Pochi esempi per capirsi.

1. L’ambito dello scrittore «è la parola, allora gli spetta il compito di proteggere il diritto di tutti a esprimere la propria».

2. «Salman Rushdie con il suo romanzo Versetti satanici ha scatenato manifestazioni di masse islamiche. Delle persone sono morte per questo effetto di reazione».

3. «I dolori del giovane Werther scatenò un’ondata di suicidi nei giovani europei».

Insomma, ci siamo capiti: se si scrive, come Erri De Luca, bisogna stare molto attenti a come si adoperano le parole, a meno di non fare un elegante ma sostanzialmente sterile esercizio di stile. E allora, piaccia o meno l’autore napoletano (e a noi piace assai) una riflessione si impone. De Luca ha sostenuto che la Tav va «sabotata» e che le cesoie «sono utili a tagliare le reti». Parole forti. Troppo.
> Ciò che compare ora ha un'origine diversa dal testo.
-- ==== Sys2Proof/Machine/Tasks.lean ====
section
/-! DEFINITION. `TASK` and `TDEP` (R345 to R352, R368, R369, R372, R373). -/
namespace Sys2Proof.Machine

/-! ## Specifiers and size words (R349, R350) -/

/-- A specifier as coded. -/
inductive Spec
  | raw (k : KReg) (off : Nat)
  /-- tensor id and the bits below it -/
  | desc (id : TensorId) (w : Word)
  | track (place : Nat) (t : TrackId) (start : Nat)
  /-- a page, or a frame, of `MIGRATE-PAGE` -/
  | page (w : Word)
  deriving DecidableEq, Repr, Inhabited

def specOf (w : Word) : Option Spec :=
  match bits w 63 62 with
  | 0 => if bits w 58 52 ≠ 0 then none else some (.raw (BitVec.ofNat 3 (bits w 61 59)) (bits w 51 0))
  | 1 => some (.desc (BitVec.ofNat 8 (bits w 61 54)) w)
  | 2 =>
    if bits w 48 46 ≠ 0 ∨ bits w 31 0 ≠ 0 then none
    else some (.track (bits w 61 49) (BitVec.ofNat 6 (bits w 45 40)) (bits w 39 32))
  | _ => some (.page w)

/-- Trap 0x0D reason 13 for a word of `TASK` or `TDEP` (R372, R373); it names no tensor. -/
def taskTrap (w : Nat) : TrapInfo := descTrap 0 w 13

/-- Largest OP of a kind (R351). -/
def TaskKind.maxOp : TaskKind → Nat
  | .reduce => 2
  | .collective => 3
  | _ => 0

/-- Is a size word one that its kind accepts (R350, R351)? -/
def sizeOk (k : TaskKind) (w : Word) : Bool :=
  decide (bits w 40 39 < 2) && decide (bits w 43 41 ≤ k.maxOp) &&
    (k == .collective || bits w 63 48 == 0) &&
    (match k with
     | .scatterAdd => decide (bits w 47 44 ≤ 8)
     | .reduce => decide (bits w 47 44 ≤ 8)
     | .collective => decide (bits w 47 44 ≤ 8)
     | _ => bits w 47 44 == 0) &&
    (k != .migrate || bits w 37 0 == 0)

/-- May a side of a kind take a form (R351)? A table side takes a descriptor. -/
def formOk (k : TaskKind) (dst : Bool) : Spec → Bool
  | .raw .. => match k with
    | .migrate => false
    | .gather => dst
    | .scatter => !dst
    | .scatterAdd => !dst
    | _ => true
  | .desc .. => k != .migrate
  | .track .. => match k with
    | .copy => true
    | .gather => dst
    | .scatter => !dst
    | .scatterAdd => !dst
    | .reduce => !dst
    | _ => false
  | .page w => k == .migrate && (!dst || bits w 61 52 == 0)

/-- Is a side the table of a gather or scatter (R351)? -/
def isTable (k : TaskKind) (dst : Bool) : Bool :=
  match k with
  | .gather => !dst
  | .scatter => dst
  | .scatterAdd => dst
  | _ => false

/-- What stops a `TASK` at issue. -/
inductive TaskStop
  | trap (t : TrapInfo)
  /-- a piece translation miss (R368) -/
  | miss (id : TensorId) (d : Desc) (ver row : Nat)
  deriving DecidableEq, Repr, Inhabited

/-- The operands of a `TASK`. -/
structure TaskArgs where
  kind : TaskKind
  /-- index tensor -/
  id   : TensorId
  src  : Spec
  dst  : Spec
  size : Word
  deriving DecidableEq, Repr, Inhabited

namespace TaskArgs

def n (a : TaskArgs) : Nat := bits a.size 37 0
def spec (a : TaskArgs) (dst : Bool) : Spec := if dst then a.dst else a.src
/-- Is it a reduce-scatter, whose destination takes SIZE ÷ members bytes (R363)? -/
def scatters (a : TaskArgs) : Bool := a.kind == .collective && bits a.size 43 41 == 2

end TaskArgs

/-- The number of members of a group; 1 while Waliasal has set up none. -/
def State.members (s : State) (g : Nat) : Nat :=
  match aget s.groups g with
  | some x => max 1 x.members.length
  | none => 1

namespace State

/-- The table of a gather or scatter as the thread may use it. -/
def taskTable (s : State) (v : View) (a : TaskArgs) : Option Desc :=
  match a.spec (a.kind != .gather) with
  | .desc id _ => s.descOf v id
  | _ => none

/-- Bytes that a side of a task covers (R351, R363). -/
def taskBytes (s : State) (v : View) (a : TaskArgs) (dst : Bool) : Nat :=
  match a.kind with
  | .gather => a.n * ((s.taskTable v a).map Desc.rowBytes).getD 0
  | .scatter => a.n * ((s.taskTable v a).map Desc.rowBytes).getD 0
  | .scatterAdd => a.n * ((s.taskTable v a).map Desc.rowBytes).getD 0
  | .collective =>
    if dst then
      match bits a.size 43 41 with
      | 1 => a.n * s.members (bits a.size 63 48)
      | 2 => a.n / s.members (bits a.size 63 48)
      | _ => a.n
    else a.n
  | _ => a.n

/-- Fields (R349 to R351): forms, reserved bits, the size word. -/
def taskFields (k : TaskKind) (id : TensorId) (x a b : Word) : Except TrapInfo TaskArgs :=
  match specOf x, specOf a with
  | none, _ => .error (taskTrap 0)
  | some s, d =>
    if formOk k false s = false then .error (taskTrap 0)
    else match d with
      | none => .error (taskTrap 1)
      | some d =>
        if formOk k true d = false then .error (taskTrap 1)
        else if sizeOk k b = false then .error (taskTrap 2)
        else .ok ⟨k, id, s, d, b⟩

/-- A raw side: `Check` of its key register (R372). -/
def taskRaw (s : State) (v : View) (a : TaskArgs) (dst : Bool) : Option TrapInfo :=
  match a.spec dst with
  | .raw k off =>
    match s.checkKey v k (word off) (s.taskBytes v a dst) [if dst then .write else .read] with
    | .error t => some t
    | .ok _ => none
  | _ => none

/-- The limits of R349 and R351 on a side, where its descriptor can be read. -/
def taskLimits (s : State) (v : View) (a : TaskArgs) (dst : Bool) : Option TrapInfo :=
  let bad := some (taskTrap (if dst then 1 else 0))
  let n := s.taskBytes v a dst
  match a.spec dst with
  | .desc id w =>
    match s.descOf v id with
    | none => none
    | some d =>
      if isTable a.kind dst then
        if d.kind ≠ 0 ∨ d.rank ≠ 2 ∨ (d.swizzle ≠ 0 ∧ d.rowBytes % 128 ≠ 0) then bad
        else if a.kind = .scatterAdd ∧ d.format ≠ bits a.size 47 44 then some (taskTrap 2)
        else none
      else if d.kind = 2 ∧ bits w 31 0 = 0 then bad
      else if (a.kind = .reduce ∨ a.kind = .collective) ∧ d.format ≠ bits a.size 47 44 then bad
      else if (if a.scatters ∧ dst then a.n else n) % max 1 d.rowBytes ≠ 0 then bad
      else none
  | .track _ _ start => if n % 128 ≠ 0 ∨ start + n / 128 > 256 then bad else none
  | _ => none

/-- The index tensor of a gather or scatter (R351), with the first index position. -/
def indexSide (s : State) (v : View) (a : TaskArgs) : Option (Option Desc × Nat) :=
  match a.spec (a.kind != .gather), (a.kind == .gather || a.kind == .scatter || a.kind == .scatterAdd) with
  | .desc _ w, true => some (s.descOf v a.id, bits w 53 0)
  | _, _ => none

/-- The limits on the index tensor (R351). -/
def indexLimits (s : State) (v : View) (a : TaskArgs) : Option TrapInfo :=
  match s.indexSide v a with
  | some (some d, _) => if d.kind ≠ 0 ∨ d.format ≠ 6 then some (taskTrap 3) else none
  | _ => none

/-- A descriptor side: capture (R246), rows within the local extent (R252, R372). -/
def taskDesc (s : State) (v : View) (a : TaskArgs) (dst : Bool) : Option TrapInfo :=
  match a.spec dst with
  | .desc id w =>
    match s.descOf v id with
    | none => some (descTrap id 0 6)
    | some d =>
      if isTable a.kind dst ∨ d.kind = 2 then none
      else
        let total := d.extent 1 * d.extent 2 * d.extent 3
        let first := bits w 53 0
        if first + s.taskBytes v a dst / max 1 d.rowBytes > total then
          some (indexTrap id 1 (d.shape 1 * d.shape 2 * d.shape 3) (max first total))
        else none
  | _ => none

/-- The index tensor, captured (R246), read in element order from the first index position (R351, R252). -/
def taskIndex (s : State) (v : View) (a : TaskArgs) : Except TrapInfo (Option (Desc × Nat)) :=
  match s.indexSide v a with
  | none => .ok none
  | some (none, _) => .error (descTrap a.id 0 6)
  | some (some d, first) =>
    let total := d.extent 0 * d.extent 1 * d.extent 2 * d.extent 3
    if first + a.n > total then
      .error (indexTrap a.id 0 (d.shape 0 * d.shape 1 * d.shape 2 * d.shape 3) (max first total))
    else .ok (some (d, first))

/-- A track side names the place of the thread (R349, R372). -/
def taskTrack (v : View) (a : TaskArgs) (dst : Bool) : Option TrapInfo :=
  match a.spec dst with
  | .track p _ _ => if p ≠ v.th.place then some (taskTrap (if dst then 1 else 0)) else none
  | _ => none
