-- ==== Sys2Proof/Machine/EvSlots.lean ====
section
/-! DEFINITION. Steps of the slots: the choice of the thread that issues, spill steps, grants, contexts written, drains, wakes,
the breakwater, suspension (R64 to R75, R81, R86 to R93, R108, R109, R203, R209, R406 to R408). -/
namespace Sys2Proof.Machine

namespace State

/-! ## The rotation (R70) -/

/-- May the slot issue in this cycle? -/
def mayIssue (s : State) (c : CoreId) (n : SlotId) : Bool :=
  let x := s.slotAt c n
  x.st == .ready && (match x.last with | none => true | some l => decide (l + 8 ≤ (s.core c).cycle))

/-- The slot that R70 would issue: least key, lowest number on ties. -/
def issueSlot (s : State) (c : CoreId) : Option SlotId :=
  let cand := (List.finRange 16).filter fun n => s.mayIssue c n
  cand.find? fun n => cand.all fun m => decide ((s.slotAt c n).key ≤ (s.slotAt c m).key)

/-! ## Spill steps (R74, R104) -/

/-- May a window be spilled now: it is resident, the stack has room, and no register of it is empty? -/
def spillable (t : Thread) (idx : Nat) : Bool :=
  decide (wspPtr t.wsp < wspLimit t.wsp) &&
    (match windowCells t idx with
     | none => false
     | some w => !windowEmpty w && (windowFault w).isNone)

/-- The slot that a spill step serves. -/
def spillSlot (s : State) (c : CoreId) : Option SlotId :=
  (List.finRange 16).find? fun n =>
    let x := s.slotAt c n
    (x.st == .ready || x.st == .parked) && decide (2 < dirtyWindows x.th) && spillable x.th (savedWindows x.th.wsp)

end State

/-- `SPILL_STEP` (R74, R104): in a cycle in which no bundle issues. -/
def execSpillStep (c : CoreId) (s : State) : Out :=
  .next <|
    if (s.issueSlot c).isSome then s
    else match s.spillSlot c with
      | none => s
      | some n => s.spillStep c n (savedWindows (s.slotAt c n).th.wsp)

/-! ## Grants (R64, R65, R86 to R89, R109, R408) -/

/-- `SELF` (R65). -/
def selfWord (tenant : BitVec 9) (q : BitVec 2) (index : Nat) (launch : BitVec 16) (place : Nat) (n : SlotId) : Word :=
  word (tenant.toNat * 2 ^ 55 + q.toNat * 2 ^ 53 + index % 2 ^ 17 * 2 ^ 36 + launch.toNat * 2 ^ 20 + place % 2 ^ 13 * 2 ^ 4 +
    n.val)

/-- `SELF` on another place or slot (R65). -/
def reSelf (w : Word) (place : Nat) (n : SlotId) : Word := setBits (setBits w 16 4 place) 3 0 n.val

/-- The context a new thread starts with (R64). -/
def freshThread (l : Launch) (uid index place : Nat) (n : SlotId) (area : Nat) : Thread :=
  let base := 0x780 + 8 * area
  { Thread.empty with
    uid := uid
    pc := l.pc
    level := l.level
    s := Vector.ofFn fun i => if 8 ≤ i.val ∧ i.val < 12 then ⟨l.args.getD (i.val - 8) 0, .full⟩ else Cell.zero
    k := l.keys.map fun k => { k with f := .full }
    tvec := l.tvec
    self := selfWord l.tenant l.q index l.id place n
    wsp := word (place % 2 ^ 13 * 2 ^ 51 + (base + 8) * 2 ^ 39 + base * 2 ^ 27 + base * 2 ^ 5)
    area := area }

/-- A class serves a tenant on a core (R87). -/
def Core.serves (x : Core) (q : BitVec 2) (t : BitVec 9) : Bool :=
  bit x.qown (36 + q.toNat) && decide (bits x.qown (9 * q.toNat + 8) (9 * q.toNat) = t.toNat)

/-- What a slot may be granted. -/
inductive Grant
  | record (r : Susp)
  | spawn (p : Pending)
  deriving DecidableEq, Repr, Inhabited

namespace State

/-- The lowest free window-stack area (R109). -/
def freeArea? (x : Core) : Option Nat := lowest 16 fun a => !x.areas.getLsbD a

/-- The first candidate of a class on a core: suspension records, oldest first, then pending spawns (R87, R89, R408). -/
def candidate (s : State) (c : CoreId) (q : BitVec 2) : Option Grant :=
  let x := s.core c
  match x.susp.find? fun r => r.th.qclass == q && x.serves q r.th.tenant with
  | some r => some (.record r)
  | none =>
    if (freeArea? x).isNone then none
    else ((s.cluster (clusterOf c)).pending.find? fun p =>
      p.l.q == q && p.l.gate.isNone && decide (0 < p.left) && s.launchCore p.l p.rel == c && x.serves q p.l.tenant).map .spawn

def classes : List (BitVec 2) := [0, 1, 2, 3]

def weight (x : Core) (q : BitVec 2) : Nat := bits x.qweight (8 * q.toNat + 7) (8 * q.toNat)

/-- The class that R89 picks among those with a candidate, and the credits after it. -/
def pickClass (x : Core) (e : List (BitVec 2)) : BitVec 2 × Vector Int 4 :=
  let w (q : BitVec 2) : Nat := if e.all fun p => weight x p == 0 then 1 else weight x q
  let cur := e.foldl (fun (v : Vector Int 4) q => v.set q.toFin (v[q.toFin] + w q)) x.cur
  let best := (e.find? fun q => e.all fun p => decide (cur[p.toFin] ≤ cur[q.toFin])).getD 0
  (best, cur.set best.toFin (cur[best.toFin] - (e.map w).sum))

/-- A slot takes a thread and loads it for some cycles (R67). -/
def loadSlot (s : State) (c : CoreId) (n : SlotId) (t : Thread) (cycles : Nat) : State :=
  let x := s.slotAt c n
  let d := dieOf c
  let s := if (s.die d).active.contains t.tenant then s
    else s.setDie d { s.die d with active := (s.die d).active ++ [t.tenant] }
  let y : Slot := { Slot.free with
    st := .loading, th := t, loadEnd := (s.core c).cycle + cycles, wait := .answered, chosen := x.chosen, sends := x.sends }
  let s := s.setSlot c n y
  match aget s.pairs (pairOf c) with
  | some p =>
    { s with pairs := aset s.pairs (pairOf c) { p with snap := ({ p.snap.1 with slots := p.snap.1.slots.set n y }, p.snap.2) } }
  | none => s

/-- One thread of a pending-spawn entry has left it; an entry with none left is free (R86). -/
def takePending (l : List Pending) (p : Pending) : List Pending :=
  match l with
  | [] => []
  | y :: r => if y = p then (if p.left = 1 then r else { p with taken := p.taken + 1 } :: r) else y :: takePending r p

/-- A slot is granted a suspension record or a pending spawn. -/
def giveSlot (s : State) (c : CoreId) (n : SlotId) (g : Grant) : State :=
  let place := s.placeOf c
  match g with
  | .record r =>
    let x := s.core c
    (s.setCore c { x with susp := x.susp.erase r }).loadSlot c n { r.th with self := reSelf r.th.self place n } 16
  | .spawn p =>
    let x := s.core c
    match freeArea? x with
    | none => s
    | some a =>
      let s := s.setCore c { x with areas := x.areas ||| BitVec.ofNat 16 (2 ^ a) }
      let cl := clusterOf c
      let s := s.setCluster cl { s.cluster cl with pending := takePending (s.cluster cl).pending p }
      (s.loadSlot c n (freshThread p.l s.serial (p.l.nthIndex p.rel p.taken) place n a) 4).bump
E, state tranquilli, non vi vogliamo riproporre la stucchevole litanìa dei «cattivi maestri». De Luca fu membro autorevole di quella banda di sfasciacarrozze di poche idee ma confuse che fu Lotta Continua. Il che non conta. Conta invece che lui si renda conto delle possibili conseguenze. Detto ciò, sarebbe dannoso se De Luca fosse condannato dopo il processo che inizia il 28. Un non sense. Anche perché, per coerenza, dovremmo condannare altre migliaia di persone che hanno usato (male) la penna o la lingua. E poi perché esiste un articolo della Costituzione, il 21. Rileggetelo.

PS Le citazioni sono tratte da un articolo di De Luca su «il Manifesto» dell’8 gennaio 2015.